It is worth considering why such objects might be difficult to find.
(1) It is only the highest mass white dwarfs that have had time to cool below 3000 K in the lifetime of our Galaxy. The reason for this is that more massive white dwarfs are smaller and have much higher densities. This enables them to crystallise in their interiors at high temperatures and the heat capacity of a crystalline solid becomes much lower than a gas at the same temperature, meaning that they have less heat left to radiate away. High mass white dwarfs are rare; they are the endpoints of the evolution of 6-8$M\odot$ stars, which are much less common than the 1-6$M_\odot$ stars that produce most of the lower mass white dwarfs in the galaxy.
(2) They are almost invisible. Temperatures below 3000 K are getting down into brown dwarf territory. Now we've found thousands of brown dwarfs, but these are (a) likely to be more common than massive white dwarfs (about 1 for every 5 stars) and (b) they will be about 20 times the radius of a massive white dwarf and therefore emit 400 times the flux at the same temperature. Thus it will be very difficult to find free-floating cold white dwarfs, especially if they are intrinsically rare.

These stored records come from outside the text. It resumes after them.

-- ==== Sys2Proof/Laws/Ops.lean ====
section
/-! SUPPORT. What each shared operation over memory can do, said once: the fields it may change, and the laws of the
reads and the stack that callers cite. -/

namespace Sys2Proof.Machine

/-! ### Reads -/

/-- Without `DIV_READ = draw`, or away from 0xFF04, a read changes nothing (R105). -/
theorem State.noteRead_eq (s : State) (a : Word) (h : s.params.divRead = .counter ∨ a ≠ 0xFF04#16) :
    s.noteRead a = s := by
  unfold State.noteRead
  split
  · rfl
  · next hd =>
    rcases h with h | h
    · rw [h] at hd; cases hd
    · rw [if_neg]
      intro e
      exact h (BitVec.eq_of_toNat_eq (by simpa using e))

@[simp] theorem State.readByte_fst (s : State) (a : Word) : (s.readByte a).1 = s.memRead a := rfl

@[simp] theorem State.readByte_snd (s : State) (a : Word) : (s.readByte a).2 = s.noteRead a := rfl

theorem State.memRead_div (s : State) : s.memRead 0xFF04#16 = s.divRead := rfl

/-- What a read gives depends on these parts of the state only. -/
theorem State.memRead_congr {s t : State} (a : Word) (hp : t.params = s.params) (hc : t.cart = s.cart)
    (hr : t.ram = s.ram) (ht : t.timer = s.timer) (hk : t.controls = s.controls)
    (hd : t.divDraws = s.divDraws ∨ s.params.divRead = .counter ∨ a ≠ 0xFF04#16) : t.memRead a = s.memRead a := by
  obtain ⟨p, _, c, r, tm, k, _, _, _, _, d⟩ := t
  obtain ⟨p', _, c', r', tm', k', _, _, _, _, d'⟩ := s
  subst hp hc hr ht hk
  by_cases e : a = 0xFF04#16
  · subst e
    rw [State.memRead_div, State.memRead_div]
    simp only [State.divRead] at hd ⊢
    split
    · rfl
    · next h =>
      rcases hd with hd | hd | hd
      · rw [hd]
      · rw [hd] at h; cases h
      · exact absurd rfl hd
  · have hn : ¬ a.toNat = addrDiv := fun h => e (BitVec.eq_of_toNat_eq (by simpa using h))
    exact ite_congr rfl (fun _ => rfl) fun _ => ite_congr rfl (fun _ => rfl) fun _ => ite_congr rfl (fun _ => rfl) fun _ =>
      ite_congr rfl (fun _ => rfl) fun _ => ite_congr rfl (fun _ => rfl) fun _ =>
        ite_congr rfl (fun h => absurd h hn) fun _ => rfl

/-! ### OAM DMA and MemWrite -/

/-- OAM DMA changes memory and, with `DIV_READ = draw`, the count of draws; nothing else (R130). -/
theorem State.oamDmaFrom_frame (v : Byte) (left i : Nat) (s : State) :
    ∃ ram draws, State.oamDmaFrom v left i s = { s with ram := ram, divDraws := draws } := by
  induction left generalizing i s with
  | zero => exact ⟨s.ram, s.divDraws, rfl⟩
  | succ left ih =>
    obtain ⟨ram, draws, h⟩ := ih (i + 1) ((s.noteRead (cat v 0 + BitVec.ofNat 16 i)).setMem (0xFE00 + i)
      (s.memRead (cat v 0 + BitVec.ofNat 16 i)))
    refine ⟨ram, draws, ?_⟩
    have : State.oamDmaFrom v (left + 1) i s = State.oamDmaFrom v left (i + 1)
      ((s.noteRead (cat v 0 + BitVec.ofNat 16 i)).setMem (0xFE00 + i) (s.memRead (cat v 0 + BitVec.ofNat 16 i))) := rfl
    rw [this, h]
    simp [State.setMem]

theorem State.oamDma_frame (s : State) (v : Byte) :
    ∃ ram draws, s.oamDma v = { s with ram := ram, divDraws := draws } := State.oamDmaFrom_frame v 160 0 s

theorem State.advancePaletteIndex_frame (s : State) (r : Nat) :
    ∃ ram, s.advancePaletteIndex r = { s with ram := ram } := by
  simp only [State.advancePaletteIndex]
  split
  · exact ⟨_, rfl⟩
  · exact ⟨s.ram, rfl⟩

/-- Everything a write can change (R106, R107): the bank registers, memory, the divider, the serial output, and through
OAM DMA the count of draws. -/
def State.WriteFrame (s t : State) : Prop :=
  ∃ lo hi md ram div acc out draws, t =
    { s with
      cart := { s.cart with romBankLo := lo, bankHi := hi, bankMode := md }
      ram := ram
      timer := { s.timer with div := div, divAcc := acc }
      hostSide := { s.hostSide with serialOut := out }
      divDraws := draws }

theorem State.WriteFrame.ofRam (s : State) (ram : Ram) (draws : Nat) :
    s.WriteFrame { s with ram := ram, divDraws := draws } :=
  ⟨s.cart.romBankLo, s.cart.bankHi, s.cart.bankMode, ram, s.timer.div, s.timer.divAcc, s.hostSide.serialOut, draws, rfl⟩

theorem State.bankWrite_frame (s : State) (n : Nat) (v : Byte) : ∃ lo hi md, s.bankWrite n v =
    { s with cart := { s.cart with romBankLo := lo, bankHi := hi, bankMode := md } } := by
  unfold State.bankWrite
  split
  · exact ⟨s.cart.romBankLo, s.cart.bankHi, s.cart.bankMode, rfl⟩
  · split
    · exact ⟨_, s.cart.bankHi, s.cart.bankMode, rfl⟩
    · split
      · exact ⟨s.cart.romBankLo, _, s.cart.bankMode, rfl⟩
      · exact ⟨s.cart.romBankLo, s.cart.bankHi, _, rfl⟩

theorem State.bgPaletteWrite_frame (s : State) (v : Byte) : ∃ ram, s.bgPaletteWrite v = { s with ram := ram } := by
  obtain ⟨ram, h⟩ := State.advancePaletteIndex_frame { s with ram := { s.ram with
    bgPal := s.ram.bgPal.write ((s.mem addrBcps).toNat % 64) v } } addrBcps
  exact ⟨ram, by rw [State.bgPaletteWrite, h]⟩

theorem State.objPaletteWrite_frame (s : State) (v : Byte) : ∃ ram, s.objPaletteWrite v = { s with ram := ram } := by
  obtain ⟨ram, h⟩ := State.advancePaletteIndex_frame { s with ram := { s.ram with
    objPal := s.ram.objPal.write ((s.mem addrOcps).toNat % 64) v } } addrOcps
  exact ⟨ram, by rw [State.objPaletteWrite, h]⟩

theorem State.memWrite_frame (s : State) (a : Word) (v : Byte) : s.WriteFrame (s.memWrite a v) := by
  unfold State.memWrite
  dsimp only
  split
  · obtain ⟨lo, hi, md, h⟩ := s.bankWrite_frame a.toNat v
    rw [h]
    exact ⟨lo, hi, md, s.ram, s.timer.div, s.timer.divAcc, s.hostSide.serialOut, s.divDraws, rfl⟩
  split
  · exact State.WriteFrame.ofRam s _ s.divDraws
  split
  · exact State.WriteFrame.ofRam s _ s.divDraws
  split
  · exact ⟨s.cart.romBankLo, s.cart.bankHi, s.cart.bankMode, _, s.timer.div, s.timer.divAcc, _, s.divDraws, rfl⟩
  split
  · exact ⟨s.cart.romBankLo, s.cart.bankHi, s.cart.bankMode, s.ram, _, _, s.hostSide.serialOut, s.divDraws, rfl⟩
  split
  · exact State.WriteFrame.ofRam s _ s.divDraws
  split
  · exact State.WriteFrame.ofRam s s.ram s.divDraws
  split
  · obtain ⟨ram, draws, h⟩ := State.oamDma_frame (s.setMem a.toNat v) v
    rw [h]
    exact State.WriteFrame.ofRam s ram draws
  split
  · exact State.WriteFrame.ofRam s _ s.divDraws
  split
  · obtain ⟨ram, h⟩ := s.bgPaletteWrite_frame v
    rw [h]
    exact State.WriteFrame.ofRam s ram s.divDraws
  split
  · obtain ⟨ram, h⟩ := s.objPaletteWrite_frame v
    rw [h]
    exact State.WriteFrame.ofRam s ram s.divDraws
  · exact State.WriteFrame.ofRam s _ s.divDraws

section
variable (s : State) (a : Word) (v : Byte)

@[simp] theorem State.memWrite_params : (s.memWrite a v).params = s.params := by
  obtain ⟨_, _, _, _, _, _, _, _, h⟩ := s.memWrite_frame a v; rw [h]

@[simp] theorem State.memWrite_cpu : (s.memWrite a v).cpu = s.cpu := by
  obtain ⟨_, _, _, _, _, _, _, _, h⟩ := s.memWrite_frame a v; rw [h]

@[simp] theorem State.memWrite_rom : (s.memWrite a v).cart.rom = s.cart.rom := by
  obtain ⟨_, _, _, _, _, _, _, _, h⟩ := s.memWrite_frame a v; rw [h]

@[simp] theorem State.memWrite_timaAcc : (s.memWrite a v).timer.timaAcc = s.timer.timaAcc := by
  obtain ⟨_, _, _, _, _, _, _, _, h⟩ := s.memWrite_frame a v; rw [h]

@[simp] theorem State.memWrite_controls : (s.memWrite a v).controls = s.controls := by
  obtain ⟨_, _, _, _, _, _, _, _, h⟩ := s.memWrite_frame a v; rw [h]

@[simp] theorem State.memWrite_ppu : (s.memWrite a v).ppu = s.ppu := by
  obtain ⟨_, _, _, _, _, _, _, _, h⟩ := s.memWrite_frame a v; rw [h]

@[simp] theorem State.memWrite_driver : (s.memWrite a v).driver = s.driver := by
  obtain ⟨_, _, _, _, _, _, _, _, h⟩ := s.memWrite_frame a v; rw [h]

@[simp] theorem State.memWrite_schedule : (s.memWrite a v).hostSide.schedule = s.hostSide.schedule := by
  obtain ⟨_, _, _, _, _, _, _, _, h⟩ := s.memWrite_frame a v; rw [h]

@[simp] theorem State.memWrite_romPath : (s.memWrite a v).hostSide.romPath = s.hostSide.romPath := by
  obtain ⟨_, _, _, _, _, _, _, _, h⟩ := s.memWrite_frame a v; rw [h]

@[simp] theorem State.memWrite_savFiles : (s.memWrite a v).hostSide.savFiles = s.hostSide.savFiles := by
  obtain ⟨_, _, _, _, _, _, _, _, h⟩ := s.memWrite_frame a v; rw [h]

@[simp] theorem State.memWrite_loadReport : (s.memWrite a v).hostSide.loadReport = s.hostSide.loadReport := by
  obtain ⟨_, _, _, _, _, _, _, _, h⟩ := s.memWrite_frame a v; rw [h]

@[simp] theorem State.memWrite_stepCycles : (s.memWrite a v).stepCycles = s.stepCycles := by
  obtain ⟨_, _, _, _, _, _, _, _, h⟩ := s.memWrite_frame a v; rw [h]

@[simp] theorem State.getReg_memWrite (r : Reg8) : (s.memWrite a v).getReg r = s.getReg r := by
  cases r <;> simp [State.getReg]

@[simp] theorem State.getPair_memWrite (p : Pair) : (s.memWrite a v).getPair p = s.getPair p := by
  cases p <;> simp [State.getPair]

@[simp] theorem State.hl_memWrite : (s.memWrite a v).hl = s.hl := by simp [State.hl]

end

/-! ### The CPU registers and memory do not meet -/

theorem State.noteRead_withCpu (s : State) (c : Cpu) (a : Word) :
    State.noteRead { s with cpu := c } a = { s.noteRead a with cpu := c } := by
  unfold State.noteRead
  dsimp only
  split
  · rfl
  · split <;> rfl

theorem State.memRead_withCpu (s : State) (c : Cpu) (a : Word) : State.memRead { s with cpu := c } a = s.memRead a :=
  State.memRead_congr a rfl rfl rfl rfl rfl (Or.inl rfl)

theorem State.oamDmaFrom_withCpu (v : Byte) (left i : Nat) (s : State) (c : Cpu) :
    State.oamDmaFrom v left i { s with cpu := c } = { State.oamDmaFrom v left i s with cpu := c } := by
  induction left generalizing i s with
  | zero => rfl
  | succ left ih =>
    have h := ih (i + 1) ((s.noteRead (cat v 0 + BitVec.ofNat 16 i)).setMem (0xFE00 + i)
      (s.memRead (cat v 0 + BitVec.ofNat 16 i)))
    rw [State.oamDmaFrom, State.oamDmaFrom]
    simp only [State.readByte_fst, State.readByte_snd, State.noteRead_withCpu, State.memRead_withCpu]
    exact h

theorem State.advancePaletteIndex_withCpu (s : State) (c : Cpu) (r : Nat) :
    State.advancePaletteIndex { s with cpu := c } r = { s.advancePaletteIndex r with cpu := c } := by
  unfold State.advancePaletteIndex
  dsimp only [State.mem]
  split <;> rfl

theorem ite_withCpu {p : Prop} [Decidable p] {c : Cpu} {x y x' y' : State} (h : x' = { x with cpu := c })
    (h' : y' = { y with cpu := c }) : (if p then x' else y') = { (if p then x else y) with cpu := c } := by
  split
  · exact h
  · exact h'

theorem State.bankWrite_withCpu (s : State) (c : Cpu) (n : Nat) (v : Byte) :
    State.bankWrite { s with cpu := c } n v = { s.bankWrite n v with cpu := c } := by
  unfold State.bankWrite
  split
  · rfl
  split
  · rfl
  split <;> rfl

/-- A write through the MMU neither reads nor writes the CPU registers (R106). -/
theorem State.memWrite_withCpu (s : State) (c : Cpu) (a : Word) (v : Byte) :
    State.memWrite { s with cpu := c } a v = { s.memWrite a v with cpu := c } := by
  exact ite_withCpu (State.bankWrite_withCpu s c _ v) <| ite_withCpu rfl <| ite_withCpu rfl <| ite_withCpu rfl <|
    ite_withCpu rfl <| ite_withCpu rfl <| ite_withCpu rfl <|
    ite_withCpu (State.oamDmaFrom_withCpu v 160 0 (s.setMem a.toNat v) c) <| ite_withCpu rfl <|
    ite_withCpu (State.advancePaletteIndex_withCpu { s with ram := { s.ram with
      bgPal := s.ram.bgPal.write ((s.mem addrBcps).toNat % 64) v } } c addrBcps) <|
    ite_withCpu (State.advancePaletteIndex_withCpu { s with ram := { s.ram with
      objPal := s.ram.objPal.write ((s.mem addrOcps).toNat % 64) v } } c addrOcps) rfl

/-! ### The stack, the fetch and the interrupt dispatch -/

/-- A push is two writes, the high byte first, and SP two lower (R12). -/
theorem State.push16_eq (s : State) (v : Word) : s.push16 v =
    (((s.setSp (s.cpu.sp - 1)).memWrite (s.cpu.sp - 1) (hiByte v)).setSp (s.cpu.sp - 2)).memWrite (s.cpu.sp - 2)
      (loByte v) := by
  have e : s.cpu.sp - 1 - 1 = s.cpu.sp - 2 := by
    apply BitVec.eq_of_toNat_eq
    simp only [BitVec.toNat_sub]
    simp
    omega
  simp only [State.push16, State.setSp_cpu_sp, State.memWrite_cpu, e]

theorem State.push16_cpu (s : State) (v : Word) : (s.push16 v).cpu = { s.cpu with sp := s.cpu.sp - 2 } := by
  rw [State.push16_eq]; simp [State.setSp]

/-- A pop reads the low byte at SP, then the high byte at SP + 1, and leaves SP two higher (R12). -/
theorem State.pop16_fst (s : State) :
    s.pop16.1 = cat ((s.noteRead s.cpu.sp).memRead (s.cpu.sp + 1)) (s.memRead s.cpu.sp) := by
  have : (s.noteRead s.cpu.sp).cpu = s.cpu := by simp
  simp only [State.pop16, State.readByte_fst, State.readByte_snd, State.setSp_cpu_sp, this]
  congr 1

theorem State.noteRead_setSp (s : State) (a v : Word) : (s.setSp v).noteRead a = (s.noteRead a).setSp v := by
  rcases hd : s.params.divRead with _ | _
  · rw [State.noteRead_eq s _ (Or.inl hd), State.noteRead_eq (s.setSp v) _ (Or.inl hd)]
  · unfold State.noteRead
    simp only [State.setSp_params, hd]
    split <;> rfl

theorem State.pop16_snd (s : State) :
    s.pop16.2 = ((s.noteRead s.cpu.sp).noteRead (s.cpu.sp + 1)).setSp (s.cpu.sp + 2) := by
  have e : s.cpu.sp + 1 + 1 = s.cpu.sp + 2 := by
    apply BitVec.eq_of_toNat_eq
    simp only [BitVec.toNat_add]
    simp
  have : (s.noteRead s.cpu.sp).cpu = s.cpu := by simp
  simp only [State.pop16, State.readByte_snd, State.setSp_cpu_sp, this, State.noteRead_setSp, e]
  rfl

theorem State.fetch8_fst (s : State) : s.fetch8.1 = s.memRead s.cpu.pc := rfl

theorem State.fetch8_snd (s : State) : s.fetch8.2 = (s.noteRead s.cpu.pc).setPc (s.cpu.pc + 1) := by
  simp [State.fetch8]

/-- Trap entry (R405, R408): IME, ei_pending and the serviced IF bit are cleared, PC is saved and becomes the vector. -/
theorem State.takeInterrupt_cpu (s : State) (i : Nat) : (s.takeInterrupt i).cpu =
    { s.cpu with ime := false, eiPending := false, sp := s.cpu.sp - 2, pc := interruptVector i } := by
  simp [State.takeInterrupt, State.setPc, State.push16_cpu]

end Sys2Proof.Machine
end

(3) But can't we find them in binary systems? If the companion star is $>1 M_\odot$ then it will have lived and died in the time it took the massive white dwarf to cool and the system would have to be a double-degenerate. i.e. A neutron star + white dwarf or two white dwarfs. Many such systems are known, but I think we come back to the fact that massive white dwarfs are rare, and if they are more massive than say $1.15M_\odot$ it becomes difficult to distinguish them from neutron stars if all you have is the dynamics of the system. A more promising line of attack would be to look for them as binary companions to old K and M dwarfs. But this would imply that the original binary system would have had a very high mass ratio - a fair fraction of these sytems would have become unbound as the white dwarf progenitor lost its (and most of the system's) mass, and very high mass-ratio binary systems are not that common. My guess is that the Gaia astrometric survey may be a good source of candidate cold white dwarfs because it will identify the binary motions and secondary (really, the unseen primary) masses for many, many K and M stars. Any K/M star with an unseen companion that is more massive than $1M_\odot$ will be of interest.